Using the data below, return all lines in which "session" appears.

........

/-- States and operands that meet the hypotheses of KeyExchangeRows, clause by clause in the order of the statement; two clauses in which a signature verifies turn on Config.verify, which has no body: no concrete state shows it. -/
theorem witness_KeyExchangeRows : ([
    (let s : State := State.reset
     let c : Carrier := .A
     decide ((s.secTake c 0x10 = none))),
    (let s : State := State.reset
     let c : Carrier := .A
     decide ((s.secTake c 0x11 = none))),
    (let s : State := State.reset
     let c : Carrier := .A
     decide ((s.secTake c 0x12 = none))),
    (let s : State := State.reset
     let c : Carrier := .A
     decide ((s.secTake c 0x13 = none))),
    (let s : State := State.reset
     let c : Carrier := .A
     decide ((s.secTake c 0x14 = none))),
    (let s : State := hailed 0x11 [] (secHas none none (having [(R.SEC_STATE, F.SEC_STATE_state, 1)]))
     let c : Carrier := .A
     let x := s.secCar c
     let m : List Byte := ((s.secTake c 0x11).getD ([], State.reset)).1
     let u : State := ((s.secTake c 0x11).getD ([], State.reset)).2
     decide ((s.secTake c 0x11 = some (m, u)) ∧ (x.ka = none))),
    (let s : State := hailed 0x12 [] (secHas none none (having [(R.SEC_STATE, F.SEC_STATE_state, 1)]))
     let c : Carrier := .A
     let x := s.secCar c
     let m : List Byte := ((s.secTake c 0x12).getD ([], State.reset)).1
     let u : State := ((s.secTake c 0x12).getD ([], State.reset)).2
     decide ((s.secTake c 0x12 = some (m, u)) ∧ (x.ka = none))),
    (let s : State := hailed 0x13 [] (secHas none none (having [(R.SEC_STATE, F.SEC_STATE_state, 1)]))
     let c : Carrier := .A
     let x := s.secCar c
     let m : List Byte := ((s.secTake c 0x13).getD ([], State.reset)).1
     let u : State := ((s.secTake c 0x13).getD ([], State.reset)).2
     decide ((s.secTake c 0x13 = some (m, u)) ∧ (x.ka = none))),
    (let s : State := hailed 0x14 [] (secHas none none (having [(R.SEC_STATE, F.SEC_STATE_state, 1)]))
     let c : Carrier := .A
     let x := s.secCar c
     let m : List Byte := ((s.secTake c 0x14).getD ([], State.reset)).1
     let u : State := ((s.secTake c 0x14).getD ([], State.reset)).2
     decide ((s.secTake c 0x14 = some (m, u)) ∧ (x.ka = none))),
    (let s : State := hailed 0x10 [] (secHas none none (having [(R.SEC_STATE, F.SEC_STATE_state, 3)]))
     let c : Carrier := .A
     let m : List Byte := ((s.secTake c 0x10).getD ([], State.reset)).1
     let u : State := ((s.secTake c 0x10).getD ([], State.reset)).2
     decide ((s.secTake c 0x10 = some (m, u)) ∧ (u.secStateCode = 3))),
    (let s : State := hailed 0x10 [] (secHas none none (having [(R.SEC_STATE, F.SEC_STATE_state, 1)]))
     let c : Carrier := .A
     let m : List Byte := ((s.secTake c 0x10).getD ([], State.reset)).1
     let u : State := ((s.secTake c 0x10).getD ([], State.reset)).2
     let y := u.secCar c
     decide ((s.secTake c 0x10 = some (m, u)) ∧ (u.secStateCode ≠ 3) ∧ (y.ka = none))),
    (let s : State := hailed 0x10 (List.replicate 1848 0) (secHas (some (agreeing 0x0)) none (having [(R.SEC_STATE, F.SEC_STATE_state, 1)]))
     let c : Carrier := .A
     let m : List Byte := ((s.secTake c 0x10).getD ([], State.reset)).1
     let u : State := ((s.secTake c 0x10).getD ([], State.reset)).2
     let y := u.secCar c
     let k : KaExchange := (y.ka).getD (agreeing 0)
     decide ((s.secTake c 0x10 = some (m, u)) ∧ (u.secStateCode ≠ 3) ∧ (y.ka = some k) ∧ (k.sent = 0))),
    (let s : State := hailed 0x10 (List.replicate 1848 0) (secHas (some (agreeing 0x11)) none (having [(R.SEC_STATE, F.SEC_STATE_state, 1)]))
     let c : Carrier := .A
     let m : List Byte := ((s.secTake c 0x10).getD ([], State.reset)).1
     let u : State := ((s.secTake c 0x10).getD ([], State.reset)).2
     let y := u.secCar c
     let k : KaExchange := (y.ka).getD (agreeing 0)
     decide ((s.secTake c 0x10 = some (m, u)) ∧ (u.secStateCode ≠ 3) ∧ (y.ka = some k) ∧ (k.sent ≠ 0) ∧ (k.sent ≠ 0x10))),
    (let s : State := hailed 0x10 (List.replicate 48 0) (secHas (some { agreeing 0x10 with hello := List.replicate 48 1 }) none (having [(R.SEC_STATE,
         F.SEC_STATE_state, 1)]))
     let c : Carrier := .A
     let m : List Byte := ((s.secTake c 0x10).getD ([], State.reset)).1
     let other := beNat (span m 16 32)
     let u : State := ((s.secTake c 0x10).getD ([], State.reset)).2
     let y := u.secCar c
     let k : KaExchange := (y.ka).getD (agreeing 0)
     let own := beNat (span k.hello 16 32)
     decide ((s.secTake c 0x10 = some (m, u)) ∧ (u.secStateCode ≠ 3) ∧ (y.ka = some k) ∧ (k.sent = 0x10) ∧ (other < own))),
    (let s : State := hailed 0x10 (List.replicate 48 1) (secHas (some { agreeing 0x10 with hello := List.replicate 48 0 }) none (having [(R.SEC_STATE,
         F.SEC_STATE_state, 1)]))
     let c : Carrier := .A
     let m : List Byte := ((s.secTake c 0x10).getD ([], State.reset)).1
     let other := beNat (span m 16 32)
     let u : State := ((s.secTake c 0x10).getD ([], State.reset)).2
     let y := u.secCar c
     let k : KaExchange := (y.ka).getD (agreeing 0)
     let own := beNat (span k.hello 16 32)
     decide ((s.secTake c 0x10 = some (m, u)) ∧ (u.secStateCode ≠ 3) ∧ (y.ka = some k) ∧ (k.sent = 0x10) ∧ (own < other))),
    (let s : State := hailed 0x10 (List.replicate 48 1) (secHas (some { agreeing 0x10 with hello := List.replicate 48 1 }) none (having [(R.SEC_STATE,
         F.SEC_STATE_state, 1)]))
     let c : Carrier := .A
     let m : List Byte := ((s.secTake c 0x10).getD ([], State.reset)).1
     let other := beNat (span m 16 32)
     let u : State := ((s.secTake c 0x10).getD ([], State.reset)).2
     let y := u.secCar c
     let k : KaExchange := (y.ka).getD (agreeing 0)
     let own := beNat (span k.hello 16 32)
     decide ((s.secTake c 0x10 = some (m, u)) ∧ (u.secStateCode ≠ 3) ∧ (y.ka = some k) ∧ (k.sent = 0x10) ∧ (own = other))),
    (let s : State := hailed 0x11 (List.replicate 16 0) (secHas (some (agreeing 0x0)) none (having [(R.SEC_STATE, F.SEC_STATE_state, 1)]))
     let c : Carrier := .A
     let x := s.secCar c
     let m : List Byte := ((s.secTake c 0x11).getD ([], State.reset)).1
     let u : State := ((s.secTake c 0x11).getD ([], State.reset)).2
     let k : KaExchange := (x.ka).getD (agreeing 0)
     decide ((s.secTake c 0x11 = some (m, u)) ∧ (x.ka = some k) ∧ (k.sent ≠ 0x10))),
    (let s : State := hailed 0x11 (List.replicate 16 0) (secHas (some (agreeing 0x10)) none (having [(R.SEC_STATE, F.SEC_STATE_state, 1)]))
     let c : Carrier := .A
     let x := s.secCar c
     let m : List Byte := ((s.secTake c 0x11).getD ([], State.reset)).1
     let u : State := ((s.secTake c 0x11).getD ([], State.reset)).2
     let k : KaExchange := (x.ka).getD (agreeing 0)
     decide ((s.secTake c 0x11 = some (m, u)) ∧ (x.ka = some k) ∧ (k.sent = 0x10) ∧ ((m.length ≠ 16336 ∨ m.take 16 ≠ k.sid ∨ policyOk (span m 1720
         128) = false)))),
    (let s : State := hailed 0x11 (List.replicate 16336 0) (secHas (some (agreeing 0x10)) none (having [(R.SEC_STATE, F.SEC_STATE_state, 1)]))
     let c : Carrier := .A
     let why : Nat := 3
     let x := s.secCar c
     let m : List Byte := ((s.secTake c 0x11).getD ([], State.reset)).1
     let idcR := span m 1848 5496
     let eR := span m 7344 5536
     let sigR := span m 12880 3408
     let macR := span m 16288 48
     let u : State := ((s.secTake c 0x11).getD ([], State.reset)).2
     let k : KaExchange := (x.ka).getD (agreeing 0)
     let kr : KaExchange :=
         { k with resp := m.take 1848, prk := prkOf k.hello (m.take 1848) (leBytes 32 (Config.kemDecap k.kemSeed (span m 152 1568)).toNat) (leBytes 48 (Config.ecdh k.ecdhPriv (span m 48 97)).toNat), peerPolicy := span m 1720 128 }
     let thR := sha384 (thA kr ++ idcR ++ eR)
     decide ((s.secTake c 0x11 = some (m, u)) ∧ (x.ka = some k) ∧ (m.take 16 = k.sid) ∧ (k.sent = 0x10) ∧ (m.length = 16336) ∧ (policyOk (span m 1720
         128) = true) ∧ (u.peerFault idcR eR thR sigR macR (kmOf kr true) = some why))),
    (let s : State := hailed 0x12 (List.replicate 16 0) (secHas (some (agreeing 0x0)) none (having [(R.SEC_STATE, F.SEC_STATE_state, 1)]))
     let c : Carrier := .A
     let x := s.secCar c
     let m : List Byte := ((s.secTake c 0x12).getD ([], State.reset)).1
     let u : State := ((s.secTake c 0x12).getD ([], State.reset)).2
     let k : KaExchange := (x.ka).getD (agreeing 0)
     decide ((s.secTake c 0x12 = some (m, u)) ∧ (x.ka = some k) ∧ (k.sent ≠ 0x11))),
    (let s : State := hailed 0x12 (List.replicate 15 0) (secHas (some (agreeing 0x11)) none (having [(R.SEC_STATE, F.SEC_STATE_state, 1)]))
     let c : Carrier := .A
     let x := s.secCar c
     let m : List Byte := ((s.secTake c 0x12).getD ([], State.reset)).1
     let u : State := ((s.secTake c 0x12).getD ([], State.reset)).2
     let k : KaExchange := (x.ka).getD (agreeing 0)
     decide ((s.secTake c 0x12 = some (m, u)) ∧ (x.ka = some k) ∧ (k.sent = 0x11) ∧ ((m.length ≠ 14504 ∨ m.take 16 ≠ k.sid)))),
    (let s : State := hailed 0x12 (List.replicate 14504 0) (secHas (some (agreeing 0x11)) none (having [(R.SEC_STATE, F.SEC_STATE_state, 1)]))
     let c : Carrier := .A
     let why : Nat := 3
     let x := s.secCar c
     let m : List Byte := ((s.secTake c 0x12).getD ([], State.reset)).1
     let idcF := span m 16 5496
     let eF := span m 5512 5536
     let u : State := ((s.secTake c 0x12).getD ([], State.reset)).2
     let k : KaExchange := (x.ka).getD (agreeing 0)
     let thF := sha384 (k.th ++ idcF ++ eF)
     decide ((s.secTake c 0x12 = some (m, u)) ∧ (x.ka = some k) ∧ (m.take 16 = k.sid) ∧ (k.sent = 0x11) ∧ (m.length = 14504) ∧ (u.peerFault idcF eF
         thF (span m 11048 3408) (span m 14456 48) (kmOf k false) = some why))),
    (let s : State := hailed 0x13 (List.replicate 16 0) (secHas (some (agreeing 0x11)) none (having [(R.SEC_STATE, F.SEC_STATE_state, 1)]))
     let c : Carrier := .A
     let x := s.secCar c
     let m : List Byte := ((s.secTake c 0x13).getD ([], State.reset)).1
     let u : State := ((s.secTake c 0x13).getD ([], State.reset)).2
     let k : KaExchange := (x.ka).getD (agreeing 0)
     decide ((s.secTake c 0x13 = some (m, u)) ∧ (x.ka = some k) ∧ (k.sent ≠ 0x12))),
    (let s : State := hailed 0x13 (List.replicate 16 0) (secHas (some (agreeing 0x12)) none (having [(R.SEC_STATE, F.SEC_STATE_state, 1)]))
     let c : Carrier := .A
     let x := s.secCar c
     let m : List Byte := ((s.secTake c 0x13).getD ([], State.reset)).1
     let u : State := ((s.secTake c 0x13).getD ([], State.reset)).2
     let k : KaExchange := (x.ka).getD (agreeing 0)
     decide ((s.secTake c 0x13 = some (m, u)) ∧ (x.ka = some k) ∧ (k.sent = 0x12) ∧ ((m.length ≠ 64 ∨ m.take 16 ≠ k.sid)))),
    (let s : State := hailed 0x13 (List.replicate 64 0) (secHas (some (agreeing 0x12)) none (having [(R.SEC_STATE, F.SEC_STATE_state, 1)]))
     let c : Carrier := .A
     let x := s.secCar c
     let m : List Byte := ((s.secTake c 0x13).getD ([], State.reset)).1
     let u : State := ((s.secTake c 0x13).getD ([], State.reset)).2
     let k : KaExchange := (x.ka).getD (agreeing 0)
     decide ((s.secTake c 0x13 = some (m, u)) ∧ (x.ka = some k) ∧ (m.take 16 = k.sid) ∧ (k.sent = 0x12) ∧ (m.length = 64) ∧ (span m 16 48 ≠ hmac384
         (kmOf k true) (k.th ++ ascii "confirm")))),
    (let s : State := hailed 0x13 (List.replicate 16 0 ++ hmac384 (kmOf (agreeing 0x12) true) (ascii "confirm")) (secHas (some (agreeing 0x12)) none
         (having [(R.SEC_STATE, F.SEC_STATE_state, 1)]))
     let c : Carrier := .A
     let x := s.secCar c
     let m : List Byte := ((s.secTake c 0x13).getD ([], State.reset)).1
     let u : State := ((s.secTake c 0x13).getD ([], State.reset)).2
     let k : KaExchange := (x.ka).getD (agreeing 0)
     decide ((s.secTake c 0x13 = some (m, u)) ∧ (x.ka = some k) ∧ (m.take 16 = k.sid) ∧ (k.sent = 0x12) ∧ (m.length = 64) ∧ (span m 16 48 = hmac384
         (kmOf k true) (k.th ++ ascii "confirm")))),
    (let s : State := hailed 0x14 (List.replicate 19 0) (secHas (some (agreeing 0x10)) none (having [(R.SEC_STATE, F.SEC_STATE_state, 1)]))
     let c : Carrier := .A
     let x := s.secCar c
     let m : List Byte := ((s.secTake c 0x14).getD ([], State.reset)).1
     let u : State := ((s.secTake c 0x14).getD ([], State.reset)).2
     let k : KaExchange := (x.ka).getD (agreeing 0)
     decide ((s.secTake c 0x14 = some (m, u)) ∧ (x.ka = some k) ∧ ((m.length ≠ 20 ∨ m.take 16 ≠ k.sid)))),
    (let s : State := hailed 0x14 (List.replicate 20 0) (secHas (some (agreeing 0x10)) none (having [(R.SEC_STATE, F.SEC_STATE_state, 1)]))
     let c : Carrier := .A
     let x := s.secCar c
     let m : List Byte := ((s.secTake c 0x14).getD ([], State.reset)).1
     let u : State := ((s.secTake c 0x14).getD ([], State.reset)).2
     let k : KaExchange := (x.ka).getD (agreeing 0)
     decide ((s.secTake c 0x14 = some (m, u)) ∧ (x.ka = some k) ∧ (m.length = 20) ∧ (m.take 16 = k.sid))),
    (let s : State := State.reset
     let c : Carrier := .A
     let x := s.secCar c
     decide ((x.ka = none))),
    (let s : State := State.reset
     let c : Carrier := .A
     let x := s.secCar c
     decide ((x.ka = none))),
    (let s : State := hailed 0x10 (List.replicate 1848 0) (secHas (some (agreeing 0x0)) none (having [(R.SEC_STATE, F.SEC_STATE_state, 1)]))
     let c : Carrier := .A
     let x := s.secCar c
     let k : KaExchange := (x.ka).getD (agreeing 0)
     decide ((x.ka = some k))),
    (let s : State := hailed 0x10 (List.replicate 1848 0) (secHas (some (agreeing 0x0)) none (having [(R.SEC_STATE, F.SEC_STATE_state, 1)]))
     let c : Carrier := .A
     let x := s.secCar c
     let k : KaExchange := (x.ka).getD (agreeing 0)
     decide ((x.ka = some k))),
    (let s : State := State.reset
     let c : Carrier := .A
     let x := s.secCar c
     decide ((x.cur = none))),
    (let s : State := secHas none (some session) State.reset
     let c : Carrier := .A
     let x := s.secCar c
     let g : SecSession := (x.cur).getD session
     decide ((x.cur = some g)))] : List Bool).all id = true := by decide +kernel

........

[TASK RESPONSE]
    (let s : State := secHas none (some session) State.reset
     let g : SecSession := (x.cur).getD session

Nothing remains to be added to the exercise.